文中选择了国内外常用消防服外层织物,如NomexⅢA、PBI/Kevlar、Kermel、芳砜纶、芳纶、阻燃棉等十二种阻燃织物,防水透湿层分别为Nomex、阻燃棉与PTFE(聚四氟乙烯)膜的层压织物,隔热层为Nomex毡、芳砜纶毡和芳纶毡。论文首先对各层织物的阻燃性、热稳定性、表面抗湿性能、拉伸性能、撕裂性能、透湿性、耐静水压等性能进行了测试。
为了模拟消防服的多层复合系统,以外层织物、防水层织物及隔热层织物作为试样,利用混合正交设计方法进行试样组合。对不同组合织物的热防护性能(TPP值)和透湿性能(WVTR)进行了测试,并利用极差分析、方差分析方法对实验结果进行了统计处理,以探讨阻燃外层、防水透湿层和隔热层织物对组合织物系统整体热防护性能和舒适性能的影响。通过分析得到:对于组合织物系统的热防护性能,各层织物的影响程度为:外层大于防水层,防水层大于隔热层;对于组合织物系统的透湿性能,各层织物的影响程度为:防水层大于隔热层,隔热层大于外层。并且通过方差分析得到:在90%置信水平下,外层织物和防水层织物分别对组合织物系统的热防护性能和透湿性能具有显著的影响。

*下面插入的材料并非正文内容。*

-- ==== Sys2Proof/Syntax.lean ====
section
/-! DEFINITION. The instructions: one constructor per row of spec/opcode_table.json. The table has three encoding spaces
(30_encoding.md): command frames, bus address bytes, and the CPU jump words the block synthesises. -/

namespace Sys2Proof

/-- One instruction of the block. -/
inductive Instr where
  /-- GET_VERSION, `{OPC_GET_VERSION}` (R161). -/
  | getVersion
  /-- EXIT, `{OPC_EXIT}` (R162). -/
  | exit
  /-- DELETE_FLASH, `{OPC_DELETE_FLASH}` (R163). -/
  | deleteFlash
  /-- SET_PAGE_ADDR, `{OPC_SET_PAGE_ADDR, addrHi, addrLo}` (R166). -/
  | setPageAddr (addrHi addrLo : Byte)
  /-- WRITE_PAGE, `{OPC_WRITE_PAGE, d_0, …, d_{PACKET_SIZE-1}, cs}` (R167). -/
  | writePage (d : List Byte) (cs : Byte)
  /-- READ_FLASH, `{OPC_READ_FLASH, addrHi, addrLo, len, rcs}` (R168). -/
  | readFlash (addrHi addrLo len rcs : Byte)
  /-- SOFT_INIT, `{OPC_SOFT_INIT}` (R169). -/
  | softInit
  /-- UNKNOWN: a frame whose opcode is not a present command's, or that is shorter than its opcode needs (R160, R171). -/
  | unknown (op : Byte) (rest : List Byte)
  /-- ADDR_READ, the address byte `aaaaaaa1` (R90, R124; R123 where `a` is another device's address). -/
  | addrRead (a : BitVec 7)
  /-- ADDR_WRITE, the address byte `aaaaaaa0` (R90, R125; R123 where `a` is another device's address). -/
  | addrWrite (a : BitVec 7)
  /-- ADDR_BROADCAST, the address byte 0x00 (R91, R125). -/
  | addrBroadcast
  /-- RJMP, the CPU word `1100 kkkk kkkk kkkk` (R100). -/
  | rjmp (k : BitVec 12)
  /-- ENTRY_JUMP, the relative jump at flash word 0 whose target is B_WORD (R101). -/
  | entryJump (k : BitVec 12)
  /-- TRAMPOLINE, the relative jump at flash word B_WORD - 1 (R203). -/
  | trampoline (k : BitVec 12)
deriving DecidableEq, Repr

/-- Where an encoding is read: the three encoding spaces of 30_encoding.md. A CPU word has a word address, which tells an
entry jump and a trampoline from another relative jump (opcode_table.json, "format"). -/
inductive Space where
  /-- The first byte of a bus transaction (R90). -/
  | address
  /-- The bytes of RX at dispatch (R93, R160). -/
  | frame
  /-- The CPU instruction word at word address `w` (R71, R100). -/
  | cpu (w : WordAddr)
deriving DecidableEq, Repr

end Sys2Proof
end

其次,对外层织物热防护性能的影响因素进行了分析。对于消防服用外层阻燃织物,其纤维的极限氧指数越大,则相应的织物越不易燃烧,热防护性能也越好。对于纤维组成相同的织物,其TPP值与织物的厚度、面密度具有显著的线性正相关性,即织物越厚重,TPP值越大,热防护性能也越好。除之以外,总热流量的大小及热源构成也对织物热防护性能有一定的影响,总热流量越大,造成模拟皮肤二度烧伤的时间越短;相反,总热流量越小,造成模拟皮肤二度烧伤的时间越长。而且,在84Kw/m~2高热量暴露下,对流/辐射(70/30)热源下织物的TPP值大于对流/辐射(50/50)热源下的TPP值,这说明辐射热的比例越大,皮肤越易受到损伤。

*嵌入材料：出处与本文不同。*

-- ==== Sys2Proof/WellFormed.lean ====
section
/-! DEFINITION. Which instructions a configuration admits, and where each is encoded. -/

namespace Sys2Proof

/-- `k = (B_WORD - 1) mod 4096`, the displacement of the bootloader-entry jump (R101). -/
def Config.entryDisp (c : Config) : BitVec 12 := BitVec.ofNat 12 (c.bWord - 1)

/-- `i` is an instruction of a block built with `c`: the command is present (R94) and its operands have the lengths of R94;
UNKNOWN is a frame that no present command answers (R160); the address byte 0x00 is ADDR_BROADCAST and not an ADDR_WRITE
(R91); ENTRY_JUMP has the one displacement of R101. -/
def Instr.wf (c : Config) : Instr → Bool
  | .getVersion | .exit | .deleteFlash => true
  | .setPageAddr _ _ => c.present .setPageAddr
  | .writePage d _ => d.length == c.packetSize
  | .readFlash _ _ _ _ => c.present .readFlash
  | .softInit => c.present .softInit
  | .unknown op rest =>
    match c.commandOf op with
    | none => true
    | some k => decide (rest.length + 1 < c.frameLength k)
  | .addrRead _ | .addrBroadcast => true
  | .addrWrite a => a != 0#7
  | .rjmp _ | .trampoline _ => true
  | .entryJump k => k == c.entryDisp

/-- The space an instruction is encoded in, and, for a CPU word, the word addresses at which it stands: an entry jump at
word 0 (R101), a trampoline at word B_WORD - 1 (R203, R204), a plain relative jump wherever the word is neither. -/
def Instr.standsIn (c : Config) (i : Instr) : Space → Bool
  | .address =>
    match i with
    | .addrRead _ | .addrWrite _ | .addrBroadcast => true
    | .getVersion | .exit | .deleteFlash | .setPageAddr _ _ | .writePage _ _ | .readFlash _ _ _ _ | .softInit
    | .unknown _ _ | .rjmp _ | .entryJump _ | .trampoline _ => false
  | .frame =>
    match i with
    | .getVersion | .exit | .deleteFlash | .setPageAddr _ _ | .writePage _ _ | .readFlash _ _ _ _ | .softInit
    | .unknown _ _ => true
    | .addrRead _ | .addrWrite _ | .addrBroadcast | .rjmp _ | .entryJump _ | .trampoline _ => false
  | .cpu w =>
    match i with
    | .rjmp k => w != c.trampWord && !(w == 0#12 && k == c.entryDisp)
    | .entryJump _ => w == 0#12 && w != c.trampWord
    | .trampoline _ => w == c.trampWord
    | .getVersion | .exit | .deleteFlash | .setPageAddr _ _ | .writePage _ _ | .readFlash _ _ _ _ | .softInit
    | .unknown _ _ | .addrRead _ | .addrWrite _ | .addrBroadcast => false

end Sys2Proof
end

其次,论文讨论了不同热流量下水分对多层组合织物热防护性能的影响。以NI虚拟仪器为平台,以图形化编程语言Labview为工具开发了虚拟温度测试仪,并对织物中的含水量设计了四种不同的湿润状态。研究了不同强度和性质的热源下,外层织物水分的多少对多层组合织物热防护性能的影响。通过实验得到:在16.8 kw/m~2低辐射热流量暴露下,对于外层不同湿润状态的组合织物,模拟皮肤到达二度烧伤的时间为:33%水湿润状态时织物到达二度烧伤的时间最短,皮肤损伤最严重,织物66%水湿润状态时,二度烧伤时间与非湿润时相近;织物100%饱和湿润状态时热防护性能较非湿润时好。而在84 kw/m~2(50/50对流/辐射)高热流量暴露条件下,对于所有组合试样,湿润状态下的织物TPP值大于非湿润织物,即水分使织物的热防护性能上升。

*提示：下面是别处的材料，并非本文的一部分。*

-- ==== Sys2Proof/Laws/State.lean ====
section
/-! SUPPORT. What each named update of the state does to each field: one lemma per field per update, true by rfl. -/

namespace Sys2Proof.Machine

open Sys2Proof

/-! ## withFlash -/

@[simp] theorem State.withFlash_cfg (s : State) (m : Memory) : (s.withFlash m).cfg = s.cfg := rfl
@[simp] theorem State.withFlash_phase (s : State) (m : Memory) : (s.withFlash m).phase = s.phase := rfl
@[simp] theorem State.withFlash_armed (s : State) (m : Memory) : (s.withFlash m).armed = s.armed := rfl
@[simp] theorem State.withFlash_sdaDrive (s : State) (m : Memory) : (s.withFlash m).sdaDrive = s.sdaDrive := rfl
@[simp] theorem State.withFlash_bitCount (s : State) (m : Memory) : (s.withFlash m).bitCount = s.bitCount := rfl
@[simp] theorem State.withFlash_pageAddress (s : State) (m : Memory) :
    (s.withFlash m).pageAddress =
      s.pageAddress := rfl
@[simp] theorem State.withFlash_pageIndex (s : State) (m : Memory) : (s.withFlash m).pageIndex = s.pageIndex := rfl
@[simp] theorem State.withFlash_flags (s : State) (m : Memory) : (s.withFlash m).flags = s.flags := rfl
@[simp] theorem State.withFlash_appResetLsb (s : State) (m : Memory) :
    (s.withFlash m).appResetLsb =
      s.appResetLsb := rfl
@[simp] theorem State.withFlash_appResetMsb (s : State) (m : Memory) :
    (s.withFlash m).appResetMsb =
      s.appResetMsb := rfl
@[simp] theorem State.withFlash_stage (s : State) (m : Memory) : (s.withFlash m).stage = s.stage := rfl
@[simp] theorem State.withFlash_rx (s : State) (m : Memory) : (s.withFlash m).rx = s.rx := rfl
@[simp] theorem State.withFlash_tx (s : State) (m : Memory) : (s.withFlash m).tx = s.tx := rfl
@[simp] theorem State.withFlash_idleCount (s : State) (m : Memory) : (s.withFlash m).idleCount = s.idleCount := rfl
@[simp] theorem State.withFlash_run (s : State) (m : Memory) : (s.withFlash m).run = s.run := rfl
@[simp] theorem State.withFlash_flash (s : State) (m : Memory) : (s.withFlash m).flash = m := rfl
@[simp] theorem State.withFlash_periph (s : State) (m : Memory) : (s.withFlash m).periph = s.periph := rfl
@[simp] theorem State.withFlash_interruptsEnabled (s : State) (m : Memory) :
    (s.withFlash m).interruptsEnabled =
      s.interruptsEnabled := rfl
@[simp] theorem State.withFlash_restarting (s : State) (m : Memory) : (s.withFlash m).restarting = s.restarting := rfl
@[simp] theorem State.withFlash_cpu (s : State) (m : Memory) : (s.withFlash m).cpu = s.cpu := rfl
@[simp] theorem State.withFlash_draws (s : State) (m : Memory) : (s.withFlash m).draws = s.draws := rfl
@[simp] theorem State.withFlash_host (s : State) (m : Memory) : (s.withFlash m).host = s.host := rfl
@[simp] theorem State.withFlash_seen (s : State) (m : Memory) : (s.withFlash m).seen = s.seen := rfl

最后,利用人工神经网络技术,建立了基于Matlab的织物物理性能与热防护性能之间的自适应性神经网络预测模型,并对模型进行仿真及验证。以外层织物的厚度、面密度、组织结构、经密、纬密、紧度、导热系数、极限氧指数、损毁长度共九个性能指标作为BP神经网络输入层的输入向量,输出向量为织物的TPP值,建立了消防服用外层织物的热防护性能预测模型。经过试样的训练和模型预测能力的验证,实际值与预测值的相关系数为0.952,预测平均误差为3.93%。通过比较分析得到,运用神经网络模型比线性回归模型能更精确地预测外层织物的热防护性能。
对于多层组合织物系统,以外层、防水层和隔热层织物的十二个物理指标作为BP神经网络的输入向量,输出向量为多层组合织物的TPP值,中间隐含层神经元个数为六,建立了消防服用多层组合织物的热防护性能预测模型。经过试样的训练和模型预测能力的验证,实际值与预测值的相关系数为0.962,预测平均误差为4.11%。因此,运用该模型能准确地预测多层组合织物的热防护性能。
Fire-fighter protective clothing is of great importance to firemen, as they are routinely exposed to heat and sometimes contacted with flames. So protective clothing should be comfortable and provide protection against fire and heat. Therefore, the objective of this paper is to study the thermal protective performance and comfort of firefighter-clothing fabrics and the factors which affect the thermal protective performance and comfort of fabrics. It is also to investigate optimal assembly of the overall materials in terms of their heat protection and moisture transmission.
In this paper, twelve outer fabrics such as NomexIIIA, PBI/Kevlar, Kermel, polysulfonamide, flame-resistant cotton, etc, are selected and two moisture barriers with PTFE, and three thermal liners are studied. The physical properties of each fabric are tested.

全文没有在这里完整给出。